Preface

Preface

This is an exciting time to be working at the intersection of neuroimaging and data science. On the one hand, we have more and more neuroimaging data. Even if you don’t have access to a brain scanner yourself, you can gain access to a variety of datasets online and – it seems – start working on your own brain data analysis almost immediately. Some people believe that the mountains of data that we can all now access will yield the kinds of insights that will relieve the pain and suffering due to mental health disorders and neurological diseases. Some even suggest that a better understanding of the biology of differences between individuals will help address the societal inequities that give rise to these differences. These are big hopes, and we carefully share them. But as anyone who has started wading into neuroimaging data knows, the reality is often much more mundane. It entails wrangling data between obscure data formats; making different pieces of software work in harmony with each other; it means struggling to make sure that the analysis that you did today still replicates when a collaborator runs it tomorrow, or even when you run it next week; it means trying to stay up-to-date with the flurry of methods and new findings that are published almost every day.

How do we start to wrap our heads around these challenges? We wrote this book in large part because we wish a book like this had existed when we were coming to terms with these challenges ourselves, during our development as scientists. Fortunately for us, we had mentors and collaborators who could teach us many of the things that are now in this book, but the process of learning was often more roundabout than we wish it had been. As we’ve started teaching some of these things to others, we once again wished that we had all these pieces of information in one place, and here we are. We sincerely hope that this book will serve to make the path through some of these challenges more direct, or at least a bit more well-illuminated.

We are grateful for the inspiration and help that we received in putting this book together.
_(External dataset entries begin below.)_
-- ==== Sys2Proof/Machine/Memory.lean ====
section
/-!
DEFINITION. Who sees what when: address translation (R146, R147), reads and writes of the store and of host memory by
each observer (R150–R156), the device coherent cache and its eviction buffer (R182–R184), and poison (R186).

A global byte address is a store address after translation, or `hostBase` plus a host physical address. A line is a
global address divided by 64.
-/
namespace Sys2Proof.Machine

/-- Who reads or writes (R150). A crest acts for a command (queue, tag). -/
inductive Obs where
  | crest (q t p : Nat)
  | disp
  | host
  | ingress
deriving DecidableEq, Repr

/-- Global addresses of host memory start here. -/
def hostBase : Nat := 2 ^ 56

/-- Is an R121 address in host form? -/
def isHostAddr (a : Nat) : Bool := a.testBit 63
/-- Is an R121 address well formed? -/
def addrOk (a : Nat) : Bool :=
  if a.testBit 63 then decide (bits a 62 52 = 0 ∧ a < 2 ^ 64) else decide (a < 2 ^ 31)
/-- The slice field of a store address (Table MEM-1). -/
def sliceField (a : Nat) : Nat := bits a 30 24

/-- The rank of `x` among the set bits of a mask. -/
def rankIn (mask x : Nat) : Nat := ((maskList mask 96).filter (· < x)).length

/-- translate of R147: `mask` holds the partition's slices. -/
def translate (mask a : Nat) : Nat :=
  let l := maskList mask 96
  let n := max 1 l.length
  let lin := rankIn mask (sliceField a) * 2 ^ 24 + a % 2 ^ 24
  let b := lin / 2 ^ 12
  l.getD (b % n) 0 * 2 ^ 24 + b / n * 2 ^ 12 + a % 2 ^ 12

/-- A store address as partition `p` presents it, after translation (R147). -/
def State.xlate (s : State) (p a : Nat) : Nat :=
  if (s.part p).interleave then translate (s.part p).slices a else a % 2 ^ 31

/-- The global address of an R121 address that partition `p` presents. -/
def State.gaddr (s : State) (p a : Nat) : Nat :=
  if isHostAddr a then hostBase + a % 2 ^ 52 else s.xlate p a

/-- The global addresses of `n` bytes from an R121 address on. -/
def State.gaddrs (s : State) (p a n : Nat) : List Nat := (List.range n).map (fun i => s.gaddr p (a + i))

/-- The form of R121 of a global address (Table FLT-4). -/
def r121 (g : Nat) : Nat := if hostBase ≤ g then 2 ^ 63 + (g - hostBase) else g
/-- Is a line of host memory? -/
def isHostLine (l : Nat) : Bool := decide (hostBase / 64 ≤ l)
/-- Is the page of a store line in host bias (R179)? -/
def State.hostBias (s : State) (l : Nat) : Bool := !isHostLine l && tget false s.bias.hostPages (l / 64)
/-- Do the die's accesses to a line go through the device coherent cache (R179, R182)? -/
def State.viaCache (s : State) (l : Nat) : Bool := isHostLine l || s.hostBias l

/-- Does every byte of a range lie in slices of the mask? A host range does. -/
def rangeIn (mask a n : Nat) : Bool :=
  isHostAddr a || (decide (a + n ≤ 2 ^ 31) &&
    (List.range ((a + max 1 n - 1) / 2 ^ 24 - a / 2 ^ 24 + 1)).all (fun i => mask.testBit (a / 2 ^ 24 + i)))

/-- Does every byte of a store range lie in slices that a command's partition owns, or owned until their retirement after the
command's acceptance (R82, R274)? -/
def State.mayReach (s : State) (c : Cmd) (a n : Nat) : Bool :=
  !isHostAddr a && rangeIn ((s.part c.part).slices ||| c.lost) a n

/-- Does every byte of a store range lie in slices that partition `p` owns (R82)? Host form never does. -/
def State.ownsStore (s : State) (p a n : Nat) : Bool := !isHostAddr a && rangeIn (s.part p).slices a n

/-! What a byte holds. -/

/-- Modified data of a line that stand in the eviction buffer and nowhere else yet (R184). -/
def State.liveEvict (s : State) (l : Nat) : Option Evict :=
  s.evict.find? (fun e => decide (e.line = l) && e.modified && !e.snooped && !e.pulled)

/-- The newest byte at a global address: the cache's where it holds the line, else what its eviction carries, else the
slice's or the host's. -/
def State.newest (s : State) (g : Nat) : Byte :=
  let c := tget {} s.cache (g / 64)
  if s.viaCache (g / 64) && decide (c.st ≠ .I) then c.data.getD (g % 64) 0#8
  else match s.liveEvict (g / 64) with
    | some e => e.data.getD (g % 64) 0#8
    | none => if isHostLine (g / 64) then tget 0#8 s.hostMem (g - hostBase) else tget 0#8 s.store g

/-- The 64 newest bytes of a line. -/
def State.newestLine (s : State) (l : Nat) : List Byte := (List.range 64).map (fun i => s.newest (64 * l + i))

/-- Is a write performed for an observer, so that a later read of its sees it (R151, R154)? -/
def State.covers (s : State) (e : Pend) (o : Obs) : Bool :=
  match o with
  | .crest q t p =>
    (decide (e.crest = some p) && (decide (e.q = q ∧ e.t = t) || !(s.crest p).held.contains (e.q, e.t)))
      || (match e.scope with | some 0 => decide (e.crest = some p) | some _ => true | none => false)
  | .disp => e.scope.isSome
  | .ingress => match e.scope with | some (_ + 1) => true | _ => false
  | .host => match e.scope with | some 1 => !s.hostBias e.line && !isHostLine e.line | some (_ + 2) => true | _ => false

/-- The 64 bytes of a line with a write's bytes put in. -/
def putBytes (old : List Byte) (m : List (Nat × Byte)) : List Byte := m.foldl (fun d e => d.set (e.1 % 64) e.2) old

/-- The number of an observer among those that may see a write before it is performed for them. -/
def Obs.key : Obs → Nat
  | .crest q t p => 3 + p + 17 * (q + 64 * t)
  | .disp => 0
  | .host => 1
  | .ingress => 2

/-- Does an observer see a write: one performed for it, or one that it happens to see early (R152, R156)? What a crest's
command has seen once it goes on to see, and so do the crest's later commands (R151); the other observers may see old after
new. -/
def State.seesPend (s : State) (o : Obs) (e : Pend) : Bool :=
  s.covers e o || match o with
    | .crest _ _ p => decide (Config.seenFrom e.id o.key ≤ s.freeCtr) || e.seenBy.contains p
    | _ => (Config.freeChoice s.freeCtr e.id).testBit 0

/-- Of a line's writes, oldest first, those that an observer sees: with a write of a crest it sees the ones that the crest
issued before it to the line (R151, R152). -/
def State.visible (s : State) (o : Obs) : List Pend → List Pend
  | [] => []
  | e :: es =>
    let vs := s.visible o es
    if s.seesPend o e || vs.any (fun f => f.after.contains e.id) then e :: vs else vs

/-- The line that an observer sees out of a line's writes, oldest first (R153). -/
def State.seen (s : State) (o : Obs) (es : List Pend) (d : List Byte) : List Byte :=
  (s.visible o es).foldl (fun d e => putBytes d e.bytes) d

/-- Does a word of the dispatcher's atomic buffer hold a byte (R159)? -/
def State.inAbuf (s : State) (g : Nat) : Bool := s.abuf.any (fun w => decide (w.addr ≤ g ∧ g < w.addr + w.width))
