-- ==== Sys2Proof/Machine/Sched.lean ====
section
/-!
DEFINITION. The dispatcher's and the sequencers' bookkeeping: which crests take a command (R135, R137), the scoreboard
(R70, R71), which tile a crest runs next (R136), the end of tiles and commands, and the commands that the dispatcher
carries out itself: FENCE, SIGNAL, WAIT, MARKER (R155, R158, R159, R163), and LOADPROG (R92).
-/
namespace Sys2Proof.Machine

/-! Accumulator ranges. -/

/-- Do two pieces intersect? -/
def AccRange.meets (a b : AccRange) : Bool := decide (a.slot = b.slot ∧ a.lo < b.hi ∧ b.lo < a.hi)

/-- Does a command only accumulate, with SHARED_ACC set (R71)? -/
def Cmd.onlyAccumulates (c : Cmd) : Bool :=
  decide (c.opcode = 1 ∨ c.opcode = 11) && c.sharedAcc && c.keep && !c.longsum && c.fu.stages.isEmpty && !c.useProg
    && decide (c.dOut.format = 0)

/-- Tiles of a command that no crest has begun. -/
def Cmd.tilesLeft (c : Cmd) : Bool := decide (c.redo ≠ [] ∨ c.next < c.total)

/-- The slot of a crest's j-th tile of a command (R128). -/
def Cmd.slotOf (c : Cmd) (tile j : Nat) : Nat :=
  match c.opcode with
  | 1 => if c.longsum then c.gSlot + 2 * (j % c.gNslot) else c.gSlot + j % c.gNslot
  | 2 => c.ch.oSlot
  | 11 => c.rSlot0 + tile
  | _ => 0

/-- Does a REDUCE_RECV still have additions to tile `k` to make, or its epilogue to begin? -/
def Cmd.recvDue (c : Cmd) (k : Nat) : Bool :=
  decide ((c.added.filter (fun e => e.1 = k)).length < popcount c.rSrcMask 4) || c.redo.contains k

/-- The tiles of a command that no crest has begun, as a count. -/
def Cmd.leftTiles (c : Cmd) : Nat := c.redo.length + (c.total - c.next)

/-- The first accumulator row of a tile. -/
def Cmd.row0 (c : Cmd) : Nat := match c.opcode with | 1 => c.gRow0 | 11 => c.rRow0 | _ => 0

/-- The slots that a tile at hand still accesses, its image's apart: a CHAIN's S and ML slots until its last key tile has
been divided, then its O slot alone (R110). -/
def Cmd.tileSlots (c : Cmd) (w : Work) : List Nat :=
  let k := c.slotOf w.tile w.j
  match c.opcode with
  | 1 => if c.longsum then [k, k + 1] else [k]
  | 2 => if w.phase ≥ 3 then [c.ch.oSlot] else [c.ch.sSlot, c.ch.mlSlot, c.ch.oSlot]
  | 11 => [k]
  | _ => []

/-- The slots of a command's own that it may still access on a crest: those of the tiles at hand, those of the tiles that
may yet begin there, and those of a REDUCE_RECV's tiles that are not whole. -/
def State.slotsInUse (s : State) (c : Cmd) (p : Nat) : List Nat :=
  let j := ((s.crest p).counts.find? (fun e => e.1 = (c.q, c.t))).elim 0 (·.2)
  ((s.crest p).work.filter (fun w => decide (w.q = c.q ∧ w.t = c.t))).flatMap c.tileSlots
    ++ (match c.opcode with
      | 11 => ((List.range c.rNtile).filter c.recvDue).map (c.rSlot0 + ·)
      | _ => (List.range (min c.leftTiles c.gNslot)).flatMap (fun i => c.tileSlots { j := j + i }))
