-- ==== Sys2Proof/Machine/Crest.lean ====
section
/-!
DEFINITION. A crest at work on rows: the pass of one activation row (R51–R58, R64), long-sum promotion (R62), replays and
parity (R61, R69), the order of a tile's passes (R52, R110), WEIGHT_BANK_FILL (R53), PREEMPT (R136), the scoreboard
(R70), and the recall of a lent crest (R137).
-/
namespace Sys2Proof.Machine

/-! One row. -/

/-- What a row's passes leave: the accumulator memory, whether ACC_INF is set, clamped additions (R56, R58). -/
structure RowOut where
  acc : Tbl Word
  inf : Bool := false
  clamps : Nat := 0

/-- One pass added to one element: integer, strict or fast (R56, R58, R64). -/
def Cmd.addPass (c : Cmd) (phase : Nat) (cf old : Word) (as bs : List Fp) : Word × Bool × Nat :=
  if c.intAcc then
    let r := intAccum c.intSat old (intPassSum as bs)
    (r.1, false, b2n r.2)
  else if c.strictOn phase then
    let r := strictPass old cf (products as bs)
    (r.1, r.2, 0)
  else
    let r := fastPass old cf (products as bs)
    (r.1, r.2, 0)

/-- The promotion of one element of a long-sum tile: run at `a`, hi and lo in the pair slot (R62). -/
def promoteAt (strict : Bool) (slot row e : Nat) (o : RowOut) : RowOut :=
  let hk := accKey (slot + 1) row e
  let lk := accKey (slot + 1) (row + 64) e
  let ak := accKey slot row e
  let r := promote strict (tget 0#32 o.acc hk) (tget 0#32 o.acc lk) (tget 0#32 o.acc ak)
  { o with acc := tset 0#32 (tset 0#32 (tset 0#32 o.acc hk r.1) lk r.2.1) ak 0#32, inf := o.inf || r.2.2 }

/-- Slot and row that a row's passes add to. -/
def Cmd.target (c : Cmd) (w : Work) : Nat × Nat :=
  if c.opcode = 2 then (if w.phase = 2 then (c.ch.oSlot, w.row) else (c.ch.sSlot, w.row))
  else (c.slotOf w.tile w.j, c.row0 + w.row)

/-- Is the pass at hand the tile's last? -/
def Cmd.lastPass (c : Cmd) (w : Work) : Bool := (c.nextPass w).isNone

/-- The passes of one row on every column (R51), and the promotions that follow them (R62). -/
def Cmd.rowPasses (c : Cmd) (w : Work) (data : List (List Fp)) (as : List Fp) (a : Tbl Word) : RowOut :=
  let g := c.target w
  let n := (c.blockCols w).2
  let cf := c.coarseOf w.phase
  let a := if c.opcode = 2 ∧ w.phase = 0 ∧ w.pass = 0 then tclear a (accKey g.1 g.2 0) (accKey g.1 g.2 128) else a
  let o := (List.range n).foldl (fun (o : RowOut) e =>
    let k := accKey g.1 g.2 e
    let r := c.addPass w.phase cf (tget 0#32 o.acc k) as (data.getD e [])
    { acc := tset 0#32 o.acc k r.1, inf := o.inf || r.2.1, clamps := o.clamps + r.2.2 }) { acc := a }
  let promo (o : RowOut) : RowOut := (List.range n).foldl (fun o e => promoteAt c.strict g.1 g.2 e o) o
  if c.longsum then
    let o := if (w.passes + 1) % c.gP = 0 then promo o else o
    if c.lastPass w then promo o else o
  else o

/-- Does the residue check look at anything in this row: a FIN group, or under STRICT a FIN product (R68)? -/
def Cmd.checked (c : Cmd) (phase : Nat) (data : List (List Fp)) (as : List Fp) : Bool :=
  data.any (fun bs =>
    if c.strictOn phase then (products as bs).any (fun q => match q with | .fin _ _ _ => true | _ => false)
    else (passGroups (products as bs)).any (fun g => match g with | .fin _ _ => true | _ => false))

/-! What the detectors find. -/

/-- A command's row failed for good: it ends, and the crest is retired where it has become permanent (R61, R69, R275). -/
def State.rowFails (s : State) (p : Nat) (c : Cmd) (sub : Nat) (cause : Option Nat) : State :=
  let s := s.abort c.q c.t sFault sub
  match cause with
  | some k => (s.retireCrest p k).modPart c.part fun x => { x with unitLost := true }
  | none => s

/-- An accumulator parity mismatch (R61, R275). -/
def State.parityFails (s : State) (p : Nat) (c : Cmd) : State :=
  let s := (s.countErr kCrest p).modCrest p fun x => { x with parCount := min 255 (x.parCount + 1) }
  let s := s.addLog { code := 0x09, cls := 1, kind := kCrest, unit := p, part := some c.part, cmd := some (c.q, c.t)
                      count := s.errsIn kCrest p }
  s.rowFails p c 0x41 (if s.atThresh kCrest p then some 1 else none)

/-- A row whose residues mismatched `n` times: one detected error; a match on a replay lets the row through, the third
mismatch is permanent (R69, R275). -/
def State.residueSeen (s : State) (p : Nat) (c : Cmd) (n : Nat) : State :=
  let s := (s.countErr kCrest p).modCrest p fun x => { x with resCount := min 255 (x.resCount + 1) }
  let perm := decide (n ≥ 3)
  s.addLog { code := 0x08, cls := if perm then 2 else 1, kind := kCrest, unit := p, part := some c.part
             cmd := some (c.q, c.t), count := s.errsIn kCrest p, detail := min n 2 }

/-! The order of a tile's passes. -/

/-- The first row at or after `r` that a phase streams: in a CHAIN's second product only rows that see a key (R110). -/
def State.rowFrom (s : State) (p : Nat) (c : Cmd) (w : Work) (r : Nat) : Option Nat :=
  (List.range (c.tileRows w.tile)).find? (fun i =>
    decide (r ≤ i) && (decide (w.phase ≠ 2) || !c.rowMasked (s.crest p).acc i))

/-- A tile becomes ready for an invocation (R75). -/
def State.dueNow (s : State) (p : Nat) (w : Work) : State :=
  s.modCrest p fun x => { x with ready := x.ready ++ [(w.q, w.t, w.tile)] }

/-- The tile's own end of work: the division of CHAIN, then the stage list or the tile's invocation (R105, R108). -/
def State.passesDone (s : State) (p : Nat) (c : Cmd) (w : Work) : State :=
  let s := if c.opcode = 2 then s.chainEnd p c w else s
  (if c.useProg then s.dueNow p w else s).modCrest p fun x =>
    x.modWork fun w => { w with phase := if c.useProg then 4 else 3, row := 0, pass := 0 }

/-- From the last row of a key tile's second product to the next key tile, or to the tile's end (R110). -/
def State.keyTileDone (s : State) (p : Nat) (c : Cmd) (w : Work) : State :=
  if w.kb + 1 < c.blocks then
    s.modCrest p fun x => x.modWork fun w => { w with phase := 0, kb := w.kb + 1, pass := 0, row := 0 }
  else s.passesDone p c w

/-- F and P of a key tile are formed; its second product starts at the first row that sees a key (R110). -/
def State.chainSecond (s : State) (p : Nat) (c : Cmd) (w : Work) : State :=
  let s := s.chainP p c w
  let w2 := { w with phase := 2, pass := 0, row := 0 }
  match s.rowFrom p c w2 0 with
  | some r => s.modCrest p fun x => x.modWork fun w => { w with phase := 2, pass := 0, row := r }
  | none => s.keyTileDone p c w2

/-- The last row of a pass has been added: the next pass in the order of R52, or what follows the tile's last. -/
def State.passEnd (s : State) (p : Nat) (c : Cmd) (w : Work) : State :=
  let w1 := { w with passes := w.passes + 1 }
  let s := s.modCrest p fun x => x.modWork fun w => { w with passes := w.passes + 1 }
  if c.opcode = 2 ∧ w.phase = 0 ∧ w.pass + 1 = (c.passes 0).length then
    let s := s.chainE p c w1
    if c.ch.fEntry = 0xFF then s.chainSecond p c w1
    else (s.dueNow p w).modCrest p fun x => x.modWork fun w => { w with phase := 1, row := 0, pass := 0 }
  else if c.opcode = 2 ∧ w.phase = 2 ∧ w.pass + 1 = (c.passes 2).length then s.keyTileDone p c w1
  else match c.nextPass w1 with
    | some v =>
      let r := (s.rowFrom p c v 0).getD 0
      s.modCrest p fun x => x.modWork fun w => { w with phase := v.phase, kb := v.kb, pass := v.pass, row := r }
    | none => s.passesDone p c w1

/-- The row has been added: counts, and the next row. -/
def State.rowAdded (s : State) (p : Nat) (c : Cmd) (w : Work) (o : RowOut) : State :=
  let s := (s.modCrest p fun x => { x with acc := o.acc, streamed := x.streamed + c.rowRate w.phase }).busyOn p c.q c.t (c.rowRate w.phase)
  let s := s.modCmd c.q c.t fun k =>
    let k := k.count o.clamps 0
    { k with accInf := k.accInf || o.inf }
  match s.rowFrom p c w (w.row + 1) with
  | some r => s.modCrest p fun x => x.modWork fun w => { w with row := r }
  | none => s.passEnd p c w

/-- The activation row at hand: a fed row of A, out of the transpose/gather buffer where that holds it (R104), or P of a
CHAIN (R110). -/
def State.actRow (s : State) (p : Nat) (c : Cmd) (w : Work) : Fed FedRow :=
  if w.phase = 2 then .ok { elems := c.pElems (s.crest p).acc w.row }
  else match (s.crest p).fed c w with
    | some vs => .ok { elems := vs }
    | none => s.feedRow (.crest c.q c.t p) c (c.m0 w.tile + w.row) (if c.opcode = 2 then 0 else w.kb)

/-- The addresses that the row's feeding reads. -/
def State.actAddrs (s : State) (p : Nat) (c : Cmd) (w : Work) : List Nat :=
  if decide (w.phase = 2) || ((s.crest p).fed c w).isSome then []
  else s.feedAddrs (.crest c.q c.t p) c (c.m0 w.tile + w.row) (if c.opcode = 2 then 0 else w.kb)

/-- A row that the prologue has just processed: kept for reuse, its counts and costs charged (R96, R99, R104). DEDUCED
(log 135): the first row of each pair of A segment and K-block has the first-row charges of Table FUSE-4. -/
def State.processed (s : State) (p : Nat) (c : Cmd) (w : Work) (f : FedRow) : State :=
  if decide (w.phase = 2) || !c.fu.prologued || ((s.crest p).fed c w).isSome then s
  else
    let first := decide (w.row = 0)
    ((s.modCrest p fun x => x.putFed c w (padBlock f.elems)).modCmd c.q c.t fun k => k.count f.sat f.van).busyOn p c.q c.t
      (c.prologueCost first + (if first then c.prologueHold else 0))

/-- One row streams through the array with its block in the active bank (R51, R61, R69), unless its lines may not be read
yet. -/
def State.streamRow (s : State) (p : Nat) (c : Cmd) (w : Work) (ev : PassEvent) (es : List Ecc) : State :=
  let gs := s.actAddrs p c w
  match s.heldBy false gs with
  | some x => s.stall c.q c.t x
  | none =>
  let s := s.crestReads c.q c.t gs es
  match s.actRow p c w with
  | .error r => s.abort c.q c.t r.1 r.2
  | .ok f =>
    let s := s.processed p c w f
    let as := partOf (c.partsA w.phase) ((c.passes w.phase).getD w.pass (0, 0)).1 (padBlock f.elems)
    let x := s.crest p
    let s := s.modCrest p fun x => { x with rowBuf := as }
    let o := c.rowPasses w x.activeBank.data as x.acc
    match ev with
    | .clean => s.rowAdded p c w o
    | .parity => s.parityFails p c
    | .residue n =>
      if n = 0 || !c.checked w.phase x.activeBank.data as then s.rowAdded p c w o
      else
        let s := (s.residueSeen p c n).busyOn p c.q c.t (11 * min n 2)
        if n ≥ 3 then s.rowFails p c 0x40 (some 2)
        else if s.atThresh kCrest p then s.rowFails p c 0x40 (some 1)
        else (s.modCmd c.q c.t fun k => { k with retried := true }).rowAdded p c w o

/-! The commands. -/

/-- ROW_PASS: the crest's next row enters the array once its weight block is there (R51, R53); else nothing happens. -/
def execRowPass (p : Nat) (ev : PassEvent) (ecc : List Ecc) (s : State) : Host.Outcome State Fault Refusal :=
  let s := s.turn p
  match (s.crest p).work with
  | [] => .next s
  | w :: _ =>
    match s.cmd? w.q w.t with
    | none => .next s
    | some c =>
      if !s.streams p w then .next s
      else match (s.crest p).withBank w (c.blockOf w) with
        | none => .next s
        | some x => .next ((s.modCrest p fun _ => x).streamRow p c w ev ecc)

/-- WEIGHT_BANK_FILL: the feeder ends filling the inactive bank (R53). -/
def execWeightBankFill (p waited : Nat) (ecc : List Ecc) (s : State) : Host.Outcome State Fault Refusal :=
  .next ((s.turn p).fillBank p waited ecc)

/-- Do two held commands only accumulate with SHARED_ACC, so that rows of theirs may interleave anywhere (R71)? -/
def State.mayInterleave (s : State) (j k : Nat × Nat) : Bool :=
  match s.cmd? j.1 j.2, s.cmd? k.1 k.2 with
  | some c, some d => c.onlyAccumulates && d.onlyAccumulates
  | _, _ => false

/-- PREEMPT: at a boundary the crest turns to a candidate of a higher class (R136); between two commands of R71 it may
turn at any row. -/
def execPreempt (p : Nat) (s : State) : Host.Outcome State Fault Refusal :=
  let t := s.turn p
  match (s.crest p).work, (t.crest p).work with
  | w :: _, v :: _ =>
    if (w.q, w.t) = (v.q, v.t) then
      match (t.candidates p).find? (fun k => k != (w.q, w.t) && t.mayInterleave (w.q, w.t) k) with
      | some k => if (t.crest p).works && (t.crest p).inv.isNone then .next (t.turnTo p k) else .next t
      | none => .next t
    else .next t
  | _, _ => .next t

/-- The first command held for an accumulator conflict that no longer exists goes on; its wait, measured or not, is charged
as ACC_CONFLICT (R70). -/
def State.unblock (s : State) (p : Nat) (waited : Option Nat) : State :=
  match (s.crest p).stopped.find? (fun k => !s.blocked p k) with
  | none => s
  | some k =>
    let s := s.modCrest p fun x => { x with stopped := x.stopped.filter (· != k) }
    (match waited with
    | some n => s.measured k.1 k.2 p wAcc n
    | none => s.setHold k.1 k.2 p wAcc false).kick p

/-- SCOREBOARD_RELEASE (R70). -/
def execScoreboardRelease (p waited : Nat) (s : State) : Host.Outcome State Fault Refusal := .next (s.unblock p (some waited))

/-- A borrower's command leaves a lent crest: its tiles there become unstarted, and their lost work is wait (R137). -/
def State.leaveLent (s : State) (p : Nat) (k : Nat × Nat) : State :=
  let ws := (s.crest p).work.filter (fun w => w.q = k.1 && w.t = k.2)
  let lost := (ws.map (·.spent)).sum
  let l := s.logicalOf p
  let s := (s.endHolds k.1 k.2 (· = p)).modCmd k.1 k.2 fun c =>
    { c with redo := c.redo ++ ws.map (fun w : Work => w.tile), busy := c.busy - lost, crests := c.crests.filter (fun m => l ≠ some m) : Cmd }.charge wQueue lost
  let t0 := s.time
  (s.passOn k.1 k.2 p).modCrest p fun x => { x.drop k.1 k.2 with heldAt := some t0 }

/-- A lent crest returns: the borrower's commands leave it, and it is zeroised in 1,024 CCLK; the wait of the owner's
commands, measured or not, the zeroisation included, is charged as QUEUE (R137, R218). -/
def State.recall (s : State) (p : Nat) (waited : Option Nat) : State :=
  match (s.crest p).lentTo with
  | none => s
  | some b =>
    let mine := (s.crest p).held.filter (fun k => (s.cmd? k.1 k.2).any (fun c => c.part = b))
    let owners := s.ownersOn p b
    let s := mine.foldl (fun s k => s.leaveLent p k) s
    let s := s.modCrest p fun x => { x.zeroise with
      lentTo := none
      lastPart := match owners with | k :: _ => (s.cmd? k.1 k.2).map (·.part) | [] => none }
    let s := owners.foldl (fun s k => match waited with
      | some n => s.measured k.1 k.2 p wQueue (n + 1024)
      | none => (s.requeue p).modCmd k.1 k.2 fun c => c.charge wQueue 1024) s
    s.resetEnds.adoptAll.turn p

/-- May a lent crest return now: it is due, no invocation runs there, and the tile in hand is at a boundary (R137)? -/
def State.mayReturn (s : State) (p : Nat) : Bool :=
  s.recallDue p && (s.crest p).inv.isNone && (match (s.crest p).work with
    | w :: _ => (s.cmd? w.q w.t).any (fun c => c.atBoundary w)
    | [] => true)

/-- LENT_CREST_RECALL: at the borrower's next segment boundary a lent crest returns to an owner whose command waits for
it, or whose partition calls it back (R137, R212). -/
def execLentCrestRecall (p waited : Nat) (s : State) : Host.Outcome State Fault Refusal :=
  if s.mayReturn p then .next (s.recall p (some waited)) else .next s

end Sys2Proof.Machine
end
Some of the material in this book evolved from materials that we put together as part of organizing and teaching the NeuroHackademy Summer Institute in Neuroimaging and Data Science. The book and its contents are inspired by the participants and instructors that have come through the school over the years we have run it, in person (2016-2019, and 2022) and online (2020-2021). We learned a great deal about neuroimaging and data science from them all. We are grateful for the support that NeuroHackademy has received from the US National Institute of Mental Health. We are also immensely grateful for the financial, physical, and intellectual infrastructure provided by the University of Washington eScience Institute and the wonderful team there. We would also like to thank Teresa Gomez, Sam Johnson, and McKenzie Hagen, who read early versions of the book and spotted various errors and typos. We’d also like to thank four anonymous reviewers for many suggestions on how to improve the content of our book and make it more helpful.

We are grateful to the developers of the many excellent open-source software tools that are featured in this book, as well as the communities and institutions that support the development and maintenance of these tools. This book was written almost entirely using Jupyter and the Jupyterbook toolchain. We’d like to particularly thank the developers of these tools for enabling new ways of computational expression.